For the entries below, the result should be an exact transcription of the lines from the one with "intros; simp [State.pendInt]" up to and including the one with "intros; simp [State.enter]", and only those.

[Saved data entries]
"""
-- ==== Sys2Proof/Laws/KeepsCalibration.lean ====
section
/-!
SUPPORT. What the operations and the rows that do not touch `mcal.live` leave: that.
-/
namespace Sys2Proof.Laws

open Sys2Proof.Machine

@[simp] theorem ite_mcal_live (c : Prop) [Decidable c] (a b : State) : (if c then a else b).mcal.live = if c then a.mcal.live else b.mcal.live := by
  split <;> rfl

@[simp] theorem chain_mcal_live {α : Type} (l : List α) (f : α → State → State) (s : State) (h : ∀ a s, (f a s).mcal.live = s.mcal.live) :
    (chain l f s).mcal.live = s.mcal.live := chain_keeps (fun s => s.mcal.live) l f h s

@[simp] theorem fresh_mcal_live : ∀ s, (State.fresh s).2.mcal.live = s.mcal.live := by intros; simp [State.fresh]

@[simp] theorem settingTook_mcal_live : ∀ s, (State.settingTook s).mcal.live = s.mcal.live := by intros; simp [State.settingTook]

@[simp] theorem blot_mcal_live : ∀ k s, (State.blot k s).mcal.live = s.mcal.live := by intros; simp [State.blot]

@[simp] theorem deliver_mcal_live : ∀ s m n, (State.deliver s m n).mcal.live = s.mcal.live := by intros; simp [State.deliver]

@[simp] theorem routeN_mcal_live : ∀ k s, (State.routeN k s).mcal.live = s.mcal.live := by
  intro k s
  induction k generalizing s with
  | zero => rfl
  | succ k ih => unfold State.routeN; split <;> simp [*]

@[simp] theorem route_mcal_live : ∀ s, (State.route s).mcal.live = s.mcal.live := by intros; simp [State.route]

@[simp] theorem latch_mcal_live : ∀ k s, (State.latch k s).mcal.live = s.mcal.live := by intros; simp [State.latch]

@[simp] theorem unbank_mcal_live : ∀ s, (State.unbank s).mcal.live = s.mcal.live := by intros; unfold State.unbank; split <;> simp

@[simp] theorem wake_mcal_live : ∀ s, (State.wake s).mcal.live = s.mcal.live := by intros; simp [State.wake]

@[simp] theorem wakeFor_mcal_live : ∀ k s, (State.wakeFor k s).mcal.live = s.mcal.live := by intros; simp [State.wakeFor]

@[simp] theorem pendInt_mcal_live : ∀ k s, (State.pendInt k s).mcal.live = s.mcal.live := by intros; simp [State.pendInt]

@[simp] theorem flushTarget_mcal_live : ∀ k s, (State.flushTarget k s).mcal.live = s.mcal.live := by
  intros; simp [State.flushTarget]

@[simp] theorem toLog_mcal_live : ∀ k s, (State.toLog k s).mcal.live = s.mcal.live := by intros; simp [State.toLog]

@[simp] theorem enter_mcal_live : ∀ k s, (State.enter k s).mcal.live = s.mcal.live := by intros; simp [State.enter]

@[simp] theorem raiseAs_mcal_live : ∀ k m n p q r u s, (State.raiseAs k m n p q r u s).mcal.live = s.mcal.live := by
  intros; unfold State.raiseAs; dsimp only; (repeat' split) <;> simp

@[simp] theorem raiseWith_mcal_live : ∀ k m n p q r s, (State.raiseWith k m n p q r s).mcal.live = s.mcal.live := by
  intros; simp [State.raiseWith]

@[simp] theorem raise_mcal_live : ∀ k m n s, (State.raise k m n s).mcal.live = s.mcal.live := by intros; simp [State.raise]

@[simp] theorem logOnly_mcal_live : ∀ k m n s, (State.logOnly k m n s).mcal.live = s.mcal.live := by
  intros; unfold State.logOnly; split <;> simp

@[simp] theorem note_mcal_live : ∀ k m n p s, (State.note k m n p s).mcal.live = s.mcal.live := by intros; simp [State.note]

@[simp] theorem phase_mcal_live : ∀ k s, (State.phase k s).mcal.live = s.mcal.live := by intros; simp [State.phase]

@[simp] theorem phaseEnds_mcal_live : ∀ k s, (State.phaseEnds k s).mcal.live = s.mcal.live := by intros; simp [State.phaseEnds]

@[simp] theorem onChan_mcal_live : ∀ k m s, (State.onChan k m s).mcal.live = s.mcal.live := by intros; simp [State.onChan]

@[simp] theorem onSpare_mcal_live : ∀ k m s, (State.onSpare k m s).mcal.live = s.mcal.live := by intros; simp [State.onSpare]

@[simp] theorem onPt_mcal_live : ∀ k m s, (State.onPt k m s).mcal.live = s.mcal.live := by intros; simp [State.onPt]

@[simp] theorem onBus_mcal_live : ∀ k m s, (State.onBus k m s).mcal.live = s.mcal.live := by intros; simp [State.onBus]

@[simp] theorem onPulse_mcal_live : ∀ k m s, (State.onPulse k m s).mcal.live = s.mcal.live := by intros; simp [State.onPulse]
"""
◆ OUTPUT OF THE TASK:
@[simp] theorem pendInt_mcal_live : ∀ k s, (State.pendInt k s).mcal.live = s.mcal.live := by intros; simp [State.pendInt]

@[simp] theorem flushTarget_mcal_live : ∀ k s, (State.flushTarget k s).mcal.live = s.mcal.live := by
  intros; simp [State.flushTarget]

@[simp] theorem toLog_mcal_live : ∀ k s, (State.toLog k s).mcal.live = s.mcal.live := by intros; simp [State.toLog]

@[simp] theorem enter_mcal_live : ∀ k s, (State.enter k s).mcal.live = s.mcal.live := by intros; simp [State.enter]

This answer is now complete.